◆ Dataset extract ◆

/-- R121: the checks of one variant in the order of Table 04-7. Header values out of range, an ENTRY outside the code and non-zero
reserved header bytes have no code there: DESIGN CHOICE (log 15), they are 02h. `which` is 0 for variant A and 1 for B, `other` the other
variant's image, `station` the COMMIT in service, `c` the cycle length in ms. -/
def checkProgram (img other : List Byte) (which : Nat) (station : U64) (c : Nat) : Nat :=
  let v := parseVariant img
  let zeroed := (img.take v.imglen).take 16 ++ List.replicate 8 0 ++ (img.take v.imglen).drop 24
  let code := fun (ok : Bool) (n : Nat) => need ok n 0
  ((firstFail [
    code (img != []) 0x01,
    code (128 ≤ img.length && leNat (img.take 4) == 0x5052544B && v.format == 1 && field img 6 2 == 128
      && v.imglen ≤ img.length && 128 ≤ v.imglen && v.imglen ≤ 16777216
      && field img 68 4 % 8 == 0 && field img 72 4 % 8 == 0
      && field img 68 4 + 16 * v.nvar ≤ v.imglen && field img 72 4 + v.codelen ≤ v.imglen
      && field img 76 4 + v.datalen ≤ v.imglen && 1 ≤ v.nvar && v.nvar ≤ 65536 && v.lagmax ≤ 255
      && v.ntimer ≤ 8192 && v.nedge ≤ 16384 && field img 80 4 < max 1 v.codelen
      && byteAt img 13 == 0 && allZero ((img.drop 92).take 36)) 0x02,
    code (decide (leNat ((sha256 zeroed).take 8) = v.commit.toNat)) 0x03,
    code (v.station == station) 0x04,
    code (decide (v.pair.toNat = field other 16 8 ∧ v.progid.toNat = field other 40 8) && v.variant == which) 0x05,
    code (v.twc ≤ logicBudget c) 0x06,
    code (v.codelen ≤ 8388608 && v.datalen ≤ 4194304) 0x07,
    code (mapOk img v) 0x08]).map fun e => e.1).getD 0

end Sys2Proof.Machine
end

◆ What the task asks ◆
Copy out every line in the listing where the word "take" appears.

◆ Response box ◆
  let zeroed := (img.take v.imglen).take 16 ++ List.replicate 8 0 ++ (img.take v.imglen).drop 24
    code (128 ≤ img.length && leNat (img.take 4) == 0x5052544B && v.format == 1 && field img 6 2 == 128
      && byteAt img 13 == 0 && allZero ((img.drop 92).take 36)) 0x02,
    code (decide (leNat ((sha256 zeroed).take 8) = v.commit.toNat)) 0x03,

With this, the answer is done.